Как в природе всякое органическое существо, изменяя вследствие своего развития составные свои части, остается однако тем же существом, потому что соединение, разложение и воссоздание его частей происходит под одной и той же типической формой, так и язык может допускать разнообразные изменения во всех частях своих по законам физиологическим и фонетическим, – от чего и происходят разветвления языков, напр. в семействе индоевропейском одного славянского на отдельные идиомы – русский, польский, сербский и т. д. и каждого из этих идиомов на свои диалекты, – между тем индивидуальный тип родового языка, состоящий в известном способе соединения вещественных и формальных элементов слова, при всех изменениях остается постоянно и столь устойчиво, что ни одна отрасль языка не может отрешиться от него, не сделавшись иною во всех отношениях, не переменив всецело своего характера. «Как бы велики ни были изменения языка во многих отношениях, – говорит В. фон-Гумбольдт, – дознано уже, что истинная грамматическая и лексикальная система, весь строй его, остаются те же, и что там, где начинает проявляться различие в этой системе, там следует полагать начало нового языка»20.

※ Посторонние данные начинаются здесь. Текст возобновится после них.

-- ==== Sys2Proof/Laws/Results.lean ====
section
/-! SUPPORT. The results of words: what the writes of S and V registers and of predicates do and leave alone, and how the group
then stands at its next word. -/

namespace Sys2Proof.Machine

open Sys2Proof

theorem OnlyRegs.trans {s t u : State} {v : Nat → Nat → Nat → Nat → Prop} {r : Nat → Nat → Nat → Prop}
    {p : Nat → Nat → Nat → Fin 8 → Prop} (h : OnlyRegs s t v r p) (k : OnlyRegs t u v r p) : OnlyRegs s u v r p :=
  ⟨h.1.trans k.1, h.2.1.trans k.2.1, h.2.2.1.trans k.2.2.1, h.2.2.2.1.trans k.2.2.2.1, h.2.2.2.2.1.trans k.2.2.2.2.1,
    h.2.2.2.2.2.1.trans k.2.2.2.2.2.1, h.2.2.2.2.2.2.trans k.2.2.2.2.2.2⟩

theorem OnlyRegs.mono {s t : State} {v v' : Nat → Nat → Nat → Nat → Prop} {r r' : Nat → Nat → Nat → Prop}
    {p p' : Nat → Nat → Nat → Fin 8 → Prop} (h : OnlyRegs s t v r p) (hv : ∀ f k l n, v f k l n → v' f k l n)
    (hr : ∀ f k n, r f k n → r' f k n) (hp : ∀ f k l n, p f k l n → p' f k l n) : OnlyRegs s t v' r' p' :=
  ⟨h.1.mono hv, fun f k n e => h.2.1 f k n (fun x => e (hr f k n x)),
    fun f k l n e => h.2.2.1 f k l n (fun x => e (hp f k l n x)), h.2.2.2⟩

theorem Calm.onlyRegs {s t : State} (h : Calm s t) (k : SameTrap s t) (v : Nat → Nat → Nat → Nat → Prop)
    (r : Nat → Nat → Nat → Prop) (p : Nat → Nat → Nat → Fin 8 → Prop) : OnlyRegs s t v r p :=
  ⟨h.sameV.ofNone v, h.sameS.ofNone r, h.sameP.ofNone p, h.sameFlags, h.sameMem, h.sameSpecial, k⟩

theorem onlyRegs_advance (s : State) (c : Cx) (h : Hd) (v : Nat → Nat → Nat → Nat → Prop) (r : Nat → Nat → Nat → Prop)
    (p : Nat → Nat → Nat → Fin 8 → Prop) : OnlyRegs s (advance s c h) v r p :=
  (calm_advance s c h).onlyRegs (sameTrap_advance s c h) v r p

/-! ## Reads through an update of one flock -/

theorem flock?_here {s : State} {f k : Nat} {fl : Flock} (h : flock? s f k = some fl) (g : Flock → Flock) :
    flock? (modFlock s f k g) f k = some (g fl) := by simp [flock?_modFlock, h]

theorem vregAt_modFlock (s : State) (f k : Nat) (g : Flock → Flock) (f' k' l n : Nat)
    (h : ∀ fl, f' = f → k' = k → flock? s f k = some fl → vreg (g fl) n l = vreg fl n l) :
    vregAt (modFlock s f k g) f' k' l n = vregAt s f' k' l n := by
  unfold vregAt
  rw [flock?_modFlock]
  by_cases e : f' = f ∧ k' = k
  · obtain ⟨rfl, rfl⟩ := e
    rw [if_pos ⟨rfl, rfl⟩]
    cases hh : flock? s f' k' with
    | none => rfl
    | some fl => exact h fl rfl rfl hh
  · rw [if_neg e]

theorem sregAt_modFlock (s : State) (f k : Nat) (g : Flock → Flock) (f' k' n : Nat)
    (h : ∀ fl, f' = f → k' = k → flock? s f k = some fl → sreg (g fl) n = sreg fl n) :
    sregAt (modFlock s f k g) f' k' n = sregAt s f' k' n := by
  unfold sregAt
  rw [flock?_modFlock]
  by_cases e : f' = f ∧ k' = k
  · obtain ⟨rfl, rfl⟩ := e
    rw [if_pos ⟨rfl, rfl⟩]
    cases hh : flock? s f' k' with
    | none => rfl
    | some fl => exact h fl rfl rfl hh
  · rw [if_neg e]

Открытие такого основного начала различия языков, высказанное прежде всех Вильг. Шлегелем21, и потом разъясненное и формулированное Боппом, В. Гумбольдтом, Поттом, Шлейхером и другими, составляет истинное приобретение науки. Оно не только представляет твердое основание для классификации языков, но и дает верное средство для определения относительного их достоинства и преимущества одних пред другими. Те языки, которые остановились на словесных корнях и не допускают дальнейшего развития внешней и внутренней их формы (индокитайские), занимают самую низшую степень; напротив те, которые образуют из данных звуковых материалов крепко сплоченные словесные единицы, способные стройно изменяться и ясно выражать все отношения слов и целых предложений, стоят на самой высшей, совершеннейшей степени (индоевропейские). Но, к сожалению, это научное открытие сопровождается у новейших лингвистов таким неожиданным выводом, который, можно сказать, составляет черное пятно на светлой одежде лингвистической науки, вывод касательно причины, от которой могло произойти столь резкое внутреннее различие человеческих языков. Галльский профессор Потт, указывая на это различие, сказал: «одна многочисленность человеческих идиомов отнюдь не устрашила бы меня в смелом предприятии – приписать им генетически единичное (genetisch einheitlich) происхождение; но при бесконечном внешнем разнообразии внутренняя совершенно непримиримая (schlechthin unvereinbar) форма языков не позволяет мне с научным убеждением верить даже только в возможность этого; напротив моя литературная совесть принуждает меня громко заявить: разъяснение того, как много первобытных и в основании различных (grund-und urverchiedene) начал, к которым восходят человеческие языки, разъяснение этого с некоторою уверенностью может быть только заключительным камнем продолжительной, трудной и обдуманной работы, но – есть различные, генеалогически и совершенно независимые друг от друга языки»22, т. е. ныне существующие языки не имеют одного начала в первобытном языке человечества, но предполагают различные начала и вместе с тем различные виды самого человечества. Эта мысль, сходная с мыслью полигенистов, допускающих различные породы или расы человечества в самом начале его существования, с большею ясностью высказана потом другими лингвистами.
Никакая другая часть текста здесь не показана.